Work task - Write out exactly the lines from the first line of the records below through the line that contains "(d ≠ 0 → ¬ counted (s.pos.c + d) →", and stop there.

Data in this exercise -
....................
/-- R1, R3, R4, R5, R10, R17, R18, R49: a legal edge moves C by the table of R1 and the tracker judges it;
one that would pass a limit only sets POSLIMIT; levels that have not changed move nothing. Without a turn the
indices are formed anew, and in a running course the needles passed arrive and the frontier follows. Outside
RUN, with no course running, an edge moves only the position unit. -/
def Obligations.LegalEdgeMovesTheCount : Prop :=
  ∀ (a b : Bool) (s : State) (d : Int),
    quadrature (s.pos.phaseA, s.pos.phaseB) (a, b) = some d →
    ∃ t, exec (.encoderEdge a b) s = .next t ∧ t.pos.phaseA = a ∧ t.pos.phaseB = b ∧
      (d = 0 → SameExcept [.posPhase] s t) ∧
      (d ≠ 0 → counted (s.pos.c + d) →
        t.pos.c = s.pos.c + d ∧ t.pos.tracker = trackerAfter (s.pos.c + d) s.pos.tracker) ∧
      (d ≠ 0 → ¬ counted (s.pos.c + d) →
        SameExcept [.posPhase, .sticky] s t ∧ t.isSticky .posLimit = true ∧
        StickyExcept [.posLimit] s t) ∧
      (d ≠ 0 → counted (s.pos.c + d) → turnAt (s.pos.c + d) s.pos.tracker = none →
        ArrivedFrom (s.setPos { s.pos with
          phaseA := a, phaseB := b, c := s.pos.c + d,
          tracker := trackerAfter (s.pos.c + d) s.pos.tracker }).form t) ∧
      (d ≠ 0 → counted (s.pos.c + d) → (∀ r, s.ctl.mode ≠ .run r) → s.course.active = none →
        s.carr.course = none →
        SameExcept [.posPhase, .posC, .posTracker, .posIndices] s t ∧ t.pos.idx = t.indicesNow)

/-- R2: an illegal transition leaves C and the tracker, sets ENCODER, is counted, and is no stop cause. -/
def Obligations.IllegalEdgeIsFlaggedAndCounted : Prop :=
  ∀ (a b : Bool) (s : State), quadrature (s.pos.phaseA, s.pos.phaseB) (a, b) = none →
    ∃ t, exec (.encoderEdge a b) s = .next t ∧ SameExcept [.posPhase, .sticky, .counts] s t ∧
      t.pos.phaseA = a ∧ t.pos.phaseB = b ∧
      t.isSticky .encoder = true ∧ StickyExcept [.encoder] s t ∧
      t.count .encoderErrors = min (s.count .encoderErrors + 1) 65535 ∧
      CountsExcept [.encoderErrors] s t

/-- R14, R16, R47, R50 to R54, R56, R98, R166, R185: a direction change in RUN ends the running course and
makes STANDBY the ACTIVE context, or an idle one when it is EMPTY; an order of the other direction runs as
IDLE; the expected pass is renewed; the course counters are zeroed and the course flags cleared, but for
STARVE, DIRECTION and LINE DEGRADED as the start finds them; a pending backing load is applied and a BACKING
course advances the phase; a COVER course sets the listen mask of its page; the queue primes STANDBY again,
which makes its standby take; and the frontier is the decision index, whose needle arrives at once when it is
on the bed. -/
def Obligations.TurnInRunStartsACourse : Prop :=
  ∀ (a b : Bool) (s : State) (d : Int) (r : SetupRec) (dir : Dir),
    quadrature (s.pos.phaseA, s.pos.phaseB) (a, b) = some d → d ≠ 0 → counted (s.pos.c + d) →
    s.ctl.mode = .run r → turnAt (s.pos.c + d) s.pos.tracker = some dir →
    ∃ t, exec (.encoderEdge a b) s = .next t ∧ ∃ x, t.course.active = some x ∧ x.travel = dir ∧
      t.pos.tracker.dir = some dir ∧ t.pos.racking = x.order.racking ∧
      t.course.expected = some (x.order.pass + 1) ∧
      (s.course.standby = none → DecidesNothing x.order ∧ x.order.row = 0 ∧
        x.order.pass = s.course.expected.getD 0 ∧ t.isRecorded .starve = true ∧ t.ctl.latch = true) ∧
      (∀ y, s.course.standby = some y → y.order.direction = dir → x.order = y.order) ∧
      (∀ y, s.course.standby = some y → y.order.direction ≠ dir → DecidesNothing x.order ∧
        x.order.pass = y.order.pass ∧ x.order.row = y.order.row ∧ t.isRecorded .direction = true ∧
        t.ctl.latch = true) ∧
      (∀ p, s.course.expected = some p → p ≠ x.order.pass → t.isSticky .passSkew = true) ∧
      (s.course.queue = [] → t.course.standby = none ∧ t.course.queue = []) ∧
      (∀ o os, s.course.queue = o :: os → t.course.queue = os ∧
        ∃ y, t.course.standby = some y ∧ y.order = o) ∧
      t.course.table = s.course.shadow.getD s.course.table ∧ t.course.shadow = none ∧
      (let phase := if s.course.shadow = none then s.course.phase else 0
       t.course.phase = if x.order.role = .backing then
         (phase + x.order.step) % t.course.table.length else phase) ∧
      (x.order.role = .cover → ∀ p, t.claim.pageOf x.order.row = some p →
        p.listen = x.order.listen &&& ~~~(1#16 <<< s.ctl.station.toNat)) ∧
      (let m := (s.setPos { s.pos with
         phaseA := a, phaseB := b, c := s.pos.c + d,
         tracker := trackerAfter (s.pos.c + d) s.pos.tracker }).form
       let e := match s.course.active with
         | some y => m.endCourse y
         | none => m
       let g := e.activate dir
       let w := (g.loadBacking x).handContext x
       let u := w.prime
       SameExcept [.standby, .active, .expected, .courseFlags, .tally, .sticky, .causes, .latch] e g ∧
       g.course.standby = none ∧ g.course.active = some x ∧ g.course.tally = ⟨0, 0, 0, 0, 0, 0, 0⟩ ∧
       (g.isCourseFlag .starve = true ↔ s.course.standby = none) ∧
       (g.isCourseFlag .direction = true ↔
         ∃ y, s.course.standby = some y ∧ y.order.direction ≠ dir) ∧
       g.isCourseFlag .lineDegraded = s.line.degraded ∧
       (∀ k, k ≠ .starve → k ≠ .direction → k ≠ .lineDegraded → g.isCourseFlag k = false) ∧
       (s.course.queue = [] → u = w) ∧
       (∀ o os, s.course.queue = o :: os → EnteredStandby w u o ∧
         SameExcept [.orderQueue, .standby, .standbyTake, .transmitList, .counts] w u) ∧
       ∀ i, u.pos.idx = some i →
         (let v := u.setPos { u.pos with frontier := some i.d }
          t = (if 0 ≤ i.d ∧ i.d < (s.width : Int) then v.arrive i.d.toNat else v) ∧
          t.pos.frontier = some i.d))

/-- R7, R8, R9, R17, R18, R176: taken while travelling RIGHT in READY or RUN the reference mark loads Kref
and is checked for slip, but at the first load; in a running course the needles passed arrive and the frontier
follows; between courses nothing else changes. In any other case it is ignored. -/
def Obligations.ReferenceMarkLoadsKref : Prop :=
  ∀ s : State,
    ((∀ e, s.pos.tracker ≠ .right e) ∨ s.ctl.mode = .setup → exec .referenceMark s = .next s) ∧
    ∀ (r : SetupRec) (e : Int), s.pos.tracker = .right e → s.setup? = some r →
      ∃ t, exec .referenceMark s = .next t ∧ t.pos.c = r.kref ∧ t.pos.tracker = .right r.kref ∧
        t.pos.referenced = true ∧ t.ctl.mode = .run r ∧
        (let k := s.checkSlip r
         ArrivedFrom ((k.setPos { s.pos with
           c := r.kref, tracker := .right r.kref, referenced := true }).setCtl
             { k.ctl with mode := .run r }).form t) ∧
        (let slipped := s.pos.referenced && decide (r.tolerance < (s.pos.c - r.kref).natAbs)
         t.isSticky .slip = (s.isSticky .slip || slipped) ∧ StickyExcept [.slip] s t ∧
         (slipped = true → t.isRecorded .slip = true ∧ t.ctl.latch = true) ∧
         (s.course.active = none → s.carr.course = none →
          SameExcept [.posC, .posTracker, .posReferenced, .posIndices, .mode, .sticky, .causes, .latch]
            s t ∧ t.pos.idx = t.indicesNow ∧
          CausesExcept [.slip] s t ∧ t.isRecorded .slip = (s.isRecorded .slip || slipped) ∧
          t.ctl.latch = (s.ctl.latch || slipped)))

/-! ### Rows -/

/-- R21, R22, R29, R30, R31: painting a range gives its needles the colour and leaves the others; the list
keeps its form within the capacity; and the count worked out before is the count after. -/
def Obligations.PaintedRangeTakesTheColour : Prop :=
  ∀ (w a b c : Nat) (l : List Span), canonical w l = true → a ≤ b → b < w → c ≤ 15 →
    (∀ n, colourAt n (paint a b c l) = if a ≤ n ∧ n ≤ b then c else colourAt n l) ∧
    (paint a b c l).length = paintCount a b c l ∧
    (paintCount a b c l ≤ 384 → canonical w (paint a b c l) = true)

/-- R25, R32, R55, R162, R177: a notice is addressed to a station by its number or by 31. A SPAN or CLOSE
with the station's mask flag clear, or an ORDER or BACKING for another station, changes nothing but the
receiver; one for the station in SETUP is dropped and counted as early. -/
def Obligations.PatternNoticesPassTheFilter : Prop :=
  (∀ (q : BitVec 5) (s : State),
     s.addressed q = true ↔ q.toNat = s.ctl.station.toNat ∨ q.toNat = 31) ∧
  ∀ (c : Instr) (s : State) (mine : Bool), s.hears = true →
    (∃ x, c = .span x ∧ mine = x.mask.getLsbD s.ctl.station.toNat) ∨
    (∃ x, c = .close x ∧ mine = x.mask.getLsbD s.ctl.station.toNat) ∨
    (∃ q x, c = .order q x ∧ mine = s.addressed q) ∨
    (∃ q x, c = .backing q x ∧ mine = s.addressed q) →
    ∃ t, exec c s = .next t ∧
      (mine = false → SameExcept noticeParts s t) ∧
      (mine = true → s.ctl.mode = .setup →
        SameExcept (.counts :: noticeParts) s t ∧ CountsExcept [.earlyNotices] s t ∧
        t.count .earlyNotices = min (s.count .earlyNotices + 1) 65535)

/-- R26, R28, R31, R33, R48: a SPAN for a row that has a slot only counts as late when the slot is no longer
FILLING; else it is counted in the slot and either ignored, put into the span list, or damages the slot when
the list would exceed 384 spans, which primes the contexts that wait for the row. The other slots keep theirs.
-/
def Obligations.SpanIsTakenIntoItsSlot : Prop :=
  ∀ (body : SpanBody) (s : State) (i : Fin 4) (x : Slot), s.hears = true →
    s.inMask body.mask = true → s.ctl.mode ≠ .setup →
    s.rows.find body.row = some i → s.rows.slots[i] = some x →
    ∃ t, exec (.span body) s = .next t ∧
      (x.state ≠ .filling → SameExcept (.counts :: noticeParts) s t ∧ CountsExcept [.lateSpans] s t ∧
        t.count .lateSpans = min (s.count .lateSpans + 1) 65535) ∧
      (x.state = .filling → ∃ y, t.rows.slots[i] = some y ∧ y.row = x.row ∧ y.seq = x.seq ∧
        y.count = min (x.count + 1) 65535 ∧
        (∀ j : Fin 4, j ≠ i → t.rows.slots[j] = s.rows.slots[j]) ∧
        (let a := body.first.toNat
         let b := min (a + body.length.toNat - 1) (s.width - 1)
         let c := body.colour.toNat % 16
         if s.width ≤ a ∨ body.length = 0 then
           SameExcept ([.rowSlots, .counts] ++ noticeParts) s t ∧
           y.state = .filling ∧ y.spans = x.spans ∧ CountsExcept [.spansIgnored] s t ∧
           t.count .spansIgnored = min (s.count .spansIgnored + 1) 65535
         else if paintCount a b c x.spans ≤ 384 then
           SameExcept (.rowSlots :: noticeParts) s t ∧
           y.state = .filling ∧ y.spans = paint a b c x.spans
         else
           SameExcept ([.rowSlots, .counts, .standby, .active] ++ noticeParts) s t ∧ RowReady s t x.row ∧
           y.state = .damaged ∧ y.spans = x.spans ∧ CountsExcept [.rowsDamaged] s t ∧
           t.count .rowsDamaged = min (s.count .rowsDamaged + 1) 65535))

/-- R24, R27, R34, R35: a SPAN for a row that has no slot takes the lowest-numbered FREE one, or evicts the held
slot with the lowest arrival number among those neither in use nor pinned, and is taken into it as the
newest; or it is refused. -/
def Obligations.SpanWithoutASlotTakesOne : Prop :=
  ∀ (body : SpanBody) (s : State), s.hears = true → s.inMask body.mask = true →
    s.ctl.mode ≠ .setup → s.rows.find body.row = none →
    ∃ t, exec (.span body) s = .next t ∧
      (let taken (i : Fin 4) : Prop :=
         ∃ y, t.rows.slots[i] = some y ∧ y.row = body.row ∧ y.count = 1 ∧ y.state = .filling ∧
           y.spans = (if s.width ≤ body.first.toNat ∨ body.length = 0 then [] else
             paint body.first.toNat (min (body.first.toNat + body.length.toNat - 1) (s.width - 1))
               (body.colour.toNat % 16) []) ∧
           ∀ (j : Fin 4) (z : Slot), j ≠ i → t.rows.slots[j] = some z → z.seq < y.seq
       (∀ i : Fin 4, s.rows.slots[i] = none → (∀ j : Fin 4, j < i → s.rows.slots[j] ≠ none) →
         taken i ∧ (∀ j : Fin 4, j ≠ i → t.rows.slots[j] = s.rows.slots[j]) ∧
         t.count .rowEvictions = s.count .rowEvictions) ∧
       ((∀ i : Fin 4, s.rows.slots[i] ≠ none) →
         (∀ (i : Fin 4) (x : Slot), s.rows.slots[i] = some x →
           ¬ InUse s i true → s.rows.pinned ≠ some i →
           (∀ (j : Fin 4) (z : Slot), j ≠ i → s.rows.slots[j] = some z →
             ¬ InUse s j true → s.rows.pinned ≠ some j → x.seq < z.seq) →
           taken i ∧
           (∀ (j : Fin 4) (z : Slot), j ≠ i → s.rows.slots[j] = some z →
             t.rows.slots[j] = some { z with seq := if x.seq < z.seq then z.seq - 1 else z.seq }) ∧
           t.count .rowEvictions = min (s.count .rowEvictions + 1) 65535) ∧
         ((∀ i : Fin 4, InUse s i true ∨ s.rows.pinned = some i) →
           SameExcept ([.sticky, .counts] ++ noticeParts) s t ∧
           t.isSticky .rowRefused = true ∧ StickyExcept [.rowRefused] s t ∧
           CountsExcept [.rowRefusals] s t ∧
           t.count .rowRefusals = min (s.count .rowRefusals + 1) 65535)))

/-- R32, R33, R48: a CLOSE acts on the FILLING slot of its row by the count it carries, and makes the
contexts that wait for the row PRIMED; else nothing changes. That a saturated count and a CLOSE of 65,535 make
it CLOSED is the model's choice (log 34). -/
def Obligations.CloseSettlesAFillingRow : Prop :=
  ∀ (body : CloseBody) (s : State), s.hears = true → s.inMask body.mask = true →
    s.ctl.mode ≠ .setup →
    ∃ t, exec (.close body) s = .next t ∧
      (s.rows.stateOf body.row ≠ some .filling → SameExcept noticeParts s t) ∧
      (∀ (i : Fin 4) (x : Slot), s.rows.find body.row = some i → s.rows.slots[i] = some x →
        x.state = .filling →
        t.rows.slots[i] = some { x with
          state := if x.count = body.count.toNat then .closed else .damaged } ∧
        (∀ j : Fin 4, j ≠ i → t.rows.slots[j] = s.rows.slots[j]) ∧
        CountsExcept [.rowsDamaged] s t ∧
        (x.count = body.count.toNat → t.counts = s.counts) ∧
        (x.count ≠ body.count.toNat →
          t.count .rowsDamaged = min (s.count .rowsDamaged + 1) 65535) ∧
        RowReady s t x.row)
....................
Response box -
/-- R1, R3, R4, R5, R10, R17, R18, R49: a legal edge moves C by the table of R1 and the tracker judges it;
one that would pass a limit only sets POSLIMIT; levels that have not changed move nothing. Without a turn the
indices are formed anew, and in a running course the needles passed arrive and the frontier follows. Outside
RUN, with no course running, an edge moves only the position unit. -/
def Obligations.LegalEdgeMovesTheCount : Prop :=
  ∀ (a b : Bool) (s : State) (d : Int),
    quadrature (s.pos.phaseA, s.pos.phaseB) (a, b) = some d →
    ∃ t, exec (.encoderEdge a b) s = .next t ∧ t.pos.phaseA = a ∧ t.pos.phaseB = b ∧
      (d = 0 → SameExcept [.posPhase] s t) ∧
      (d ≠ 0 → counted (s.pos.c + d) →
        t.pos.c = s.pos.c + d ∧ t.pos.tracker = trackerAfter (s.pos.c + d) s.pos.tracker) ∧
      (d ≠ 0 → ¬ counted (s.pos.c + d) →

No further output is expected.